Task goal => Pull every line with "accepted" from the entries below.

########################################

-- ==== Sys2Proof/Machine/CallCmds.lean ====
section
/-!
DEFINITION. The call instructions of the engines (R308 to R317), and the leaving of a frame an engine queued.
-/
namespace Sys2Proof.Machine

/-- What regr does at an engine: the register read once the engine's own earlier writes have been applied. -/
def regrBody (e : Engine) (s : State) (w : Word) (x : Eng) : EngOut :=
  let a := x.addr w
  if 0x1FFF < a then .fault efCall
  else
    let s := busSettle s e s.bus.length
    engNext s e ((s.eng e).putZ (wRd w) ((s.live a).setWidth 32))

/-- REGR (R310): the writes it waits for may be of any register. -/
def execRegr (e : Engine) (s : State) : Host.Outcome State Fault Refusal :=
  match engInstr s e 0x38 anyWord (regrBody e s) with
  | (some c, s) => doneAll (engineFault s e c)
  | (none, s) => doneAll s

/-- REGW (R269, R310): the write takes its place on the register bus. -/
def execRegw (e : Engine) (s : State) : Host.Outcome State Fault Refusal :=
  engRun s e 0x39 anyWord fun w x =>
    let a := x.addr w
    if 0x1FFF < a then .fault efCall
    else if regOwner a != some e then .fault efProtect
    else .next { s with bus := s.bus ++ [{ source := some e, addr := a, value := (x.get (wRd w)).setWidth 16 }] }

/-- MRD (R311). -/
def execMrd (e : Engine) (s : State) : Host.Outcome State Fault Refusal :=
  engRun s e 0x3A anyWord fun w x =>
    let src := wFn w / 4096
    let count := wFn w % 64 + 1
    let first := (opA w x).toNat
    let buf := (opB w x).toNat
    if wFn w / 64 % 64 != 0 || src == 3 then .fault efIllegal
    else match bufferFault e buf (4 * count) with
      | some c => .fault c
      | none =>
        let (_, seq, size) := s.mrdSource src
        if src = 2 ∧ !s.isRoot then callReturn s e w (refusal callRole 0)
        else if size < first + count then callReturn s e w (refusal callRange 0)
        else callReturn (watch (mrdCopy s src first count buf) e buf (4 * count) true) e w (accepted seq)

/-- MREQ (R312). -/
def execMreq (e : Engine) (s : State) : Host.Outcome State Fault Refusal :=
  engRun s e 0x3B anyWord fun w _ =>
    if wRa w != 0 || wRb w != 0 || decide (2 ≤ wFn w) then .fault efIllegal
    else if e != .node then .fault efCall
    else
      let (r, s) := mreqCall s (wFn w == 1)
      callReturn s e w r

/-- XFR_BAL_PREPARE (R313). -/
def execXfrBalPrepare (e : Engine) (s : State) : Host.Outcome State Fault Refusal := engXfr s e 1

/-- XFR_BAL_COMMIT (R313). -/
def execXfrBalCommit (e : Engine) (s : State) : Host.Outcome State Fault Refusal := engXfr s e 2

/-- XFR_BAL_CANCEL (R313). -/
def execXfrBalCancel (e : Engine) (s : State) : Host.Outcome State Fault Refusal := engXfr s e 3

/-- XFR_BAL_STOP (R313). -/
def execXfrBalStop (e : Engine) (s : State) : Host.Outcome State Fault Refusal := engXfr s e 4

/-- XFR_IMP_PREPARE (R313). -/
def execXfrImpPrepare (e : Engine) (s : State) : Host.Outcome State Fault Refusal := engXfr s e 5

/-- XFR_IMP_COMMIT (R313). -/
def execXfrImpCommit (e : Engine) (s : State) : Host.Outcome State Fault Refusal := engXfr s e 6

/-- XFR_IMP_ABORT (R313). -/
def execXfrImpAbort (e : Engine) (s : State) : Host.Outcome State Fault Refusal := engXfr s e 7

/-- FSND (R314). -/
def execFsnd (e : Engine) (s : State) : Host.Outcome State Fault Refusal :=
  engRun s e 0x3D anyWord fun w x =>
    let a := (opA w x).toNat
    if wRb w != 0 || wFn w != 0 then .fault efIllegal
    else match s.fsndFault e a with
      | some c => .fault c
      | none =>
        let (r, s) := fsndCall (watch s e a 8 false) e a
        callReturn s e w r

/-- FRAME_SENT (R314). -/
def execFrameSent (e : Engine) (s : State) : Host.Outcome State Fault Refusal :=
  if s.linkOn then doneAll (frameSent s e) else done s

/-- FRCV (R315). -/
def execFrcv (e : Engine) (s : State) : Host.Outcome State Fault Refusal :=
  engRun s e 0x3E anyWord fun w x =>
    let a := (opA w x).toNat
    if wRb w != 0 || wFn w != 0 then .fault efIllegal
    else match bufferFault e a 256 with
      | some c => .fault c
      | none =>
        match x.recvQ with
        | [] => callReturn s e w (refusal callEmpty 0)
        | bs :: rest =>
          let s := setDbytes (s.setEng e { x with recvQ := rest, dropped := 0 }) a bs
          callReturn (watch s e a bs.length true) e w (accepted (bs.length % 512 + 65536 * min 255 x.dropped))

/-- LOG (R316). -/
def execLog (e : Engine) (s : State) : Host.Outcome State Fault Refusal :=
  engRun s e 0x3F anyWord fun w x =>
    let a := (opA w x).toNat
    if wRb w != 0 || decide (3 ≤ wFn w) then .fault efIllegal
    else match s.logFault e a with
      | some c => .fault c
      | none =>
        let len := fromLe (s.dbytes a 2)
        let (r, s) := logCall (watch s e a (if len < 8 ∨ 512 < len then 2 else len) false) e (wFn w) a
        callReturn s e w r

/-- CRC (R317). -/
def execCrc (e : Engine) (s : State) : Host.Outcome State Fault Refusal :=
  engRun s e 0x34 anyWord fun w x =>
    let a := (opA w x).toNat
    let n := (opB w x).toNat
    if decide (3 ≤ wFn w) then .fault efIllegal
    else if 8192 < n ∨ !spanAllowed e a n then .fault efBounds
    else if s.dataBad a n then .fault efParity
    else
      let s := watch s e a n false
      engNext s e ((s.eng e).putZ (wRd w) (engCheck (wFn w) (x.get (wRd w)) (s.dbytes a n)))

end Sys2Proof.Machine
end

########################################

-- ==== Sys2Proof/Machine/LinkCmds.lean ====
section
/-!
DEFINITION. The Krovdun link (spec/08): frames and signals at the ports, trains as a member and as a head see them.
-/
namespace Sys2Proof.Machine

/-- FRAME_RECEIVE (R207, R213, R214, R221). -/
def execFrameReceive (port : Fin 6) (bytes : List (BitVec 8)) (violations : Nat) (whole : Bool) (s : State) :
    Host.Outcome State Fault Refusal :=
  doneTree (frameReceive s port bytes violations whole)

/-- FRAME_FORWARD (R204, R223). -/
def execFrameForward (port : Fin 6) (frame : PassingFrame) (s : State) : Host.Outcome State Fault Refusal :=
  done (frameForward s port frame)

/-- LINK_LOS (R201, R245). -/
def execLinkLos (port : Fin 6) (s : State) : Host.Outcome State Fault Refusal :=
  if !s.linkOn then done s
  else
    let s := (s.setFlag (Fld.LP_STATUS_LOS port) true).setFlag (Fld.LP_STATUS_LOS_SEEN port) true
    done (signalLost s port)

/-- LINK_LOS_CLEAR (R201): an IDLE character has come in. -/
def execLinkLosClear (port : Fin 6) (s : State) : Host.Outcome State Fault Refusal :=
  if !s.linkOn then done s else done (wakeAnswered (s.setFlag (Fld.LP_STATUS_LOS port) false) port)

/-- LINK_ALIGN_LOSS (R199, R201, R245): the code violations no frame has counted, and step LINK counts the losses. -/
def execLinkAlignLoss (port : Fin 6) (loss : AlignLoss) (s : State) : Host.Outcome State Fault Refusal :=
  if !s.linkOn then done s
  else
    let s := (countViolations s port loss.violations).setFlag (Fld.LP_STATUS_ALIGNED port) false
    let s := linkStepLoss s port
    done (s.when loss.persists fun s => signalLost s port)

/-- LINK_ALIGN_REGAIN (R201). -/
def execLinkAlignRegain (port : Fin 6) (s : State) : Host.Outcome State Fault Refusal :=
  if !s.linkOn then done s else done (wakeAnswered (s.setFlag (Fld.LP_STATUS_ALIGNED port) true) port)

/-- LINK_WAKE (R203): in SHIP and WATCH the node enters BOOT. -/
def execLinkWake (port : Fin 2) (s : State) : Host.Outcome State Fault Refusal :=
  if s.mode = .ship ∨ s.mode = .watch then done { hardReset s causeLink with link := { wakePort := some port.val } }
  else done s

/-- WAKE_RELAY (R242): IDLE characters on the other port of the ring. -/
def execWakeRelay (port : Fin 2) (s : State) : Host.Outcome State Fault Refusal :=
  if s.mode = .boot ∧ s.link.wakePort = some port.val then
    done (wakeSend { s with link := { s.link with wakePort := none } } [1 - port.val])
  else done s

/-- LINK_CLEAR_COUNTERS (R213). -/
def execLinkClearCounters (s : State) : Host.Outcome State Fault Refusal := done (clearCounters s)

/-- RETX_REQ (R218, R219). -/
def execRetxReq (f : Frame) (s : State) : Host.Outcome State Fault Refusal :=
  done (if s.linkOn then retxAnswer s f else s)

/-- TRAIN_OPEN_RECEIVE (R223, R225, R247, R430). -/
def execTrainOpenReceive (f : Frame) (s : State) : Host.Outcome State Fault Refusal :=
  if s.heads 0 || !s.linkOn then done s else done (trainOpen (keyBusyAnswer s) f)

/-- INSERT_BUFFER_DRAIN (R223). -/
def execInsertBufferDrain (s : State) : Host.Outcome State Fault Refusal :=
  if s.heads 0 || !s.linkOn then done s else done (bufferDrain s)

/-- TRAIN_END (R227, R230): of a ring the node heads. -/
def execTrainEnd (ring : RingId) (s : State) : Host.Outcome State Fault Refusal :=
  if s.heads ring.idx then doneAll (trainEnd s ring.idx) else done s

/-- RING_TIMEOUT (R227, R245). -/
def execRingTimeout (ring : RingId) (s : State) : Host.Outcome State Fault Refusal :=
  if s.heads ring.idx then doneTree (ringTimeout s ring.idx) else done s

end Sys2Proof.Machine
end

########################################

Problem solution =>
        else callReturn (watch (mrdCopy s src first count buf) e buf (4 * count) true) e w (accepted seq)
          callReturn (watch s e a bs.length true) e w (accepted (bs.length % 512 + 65536 * min 255 x.dropped))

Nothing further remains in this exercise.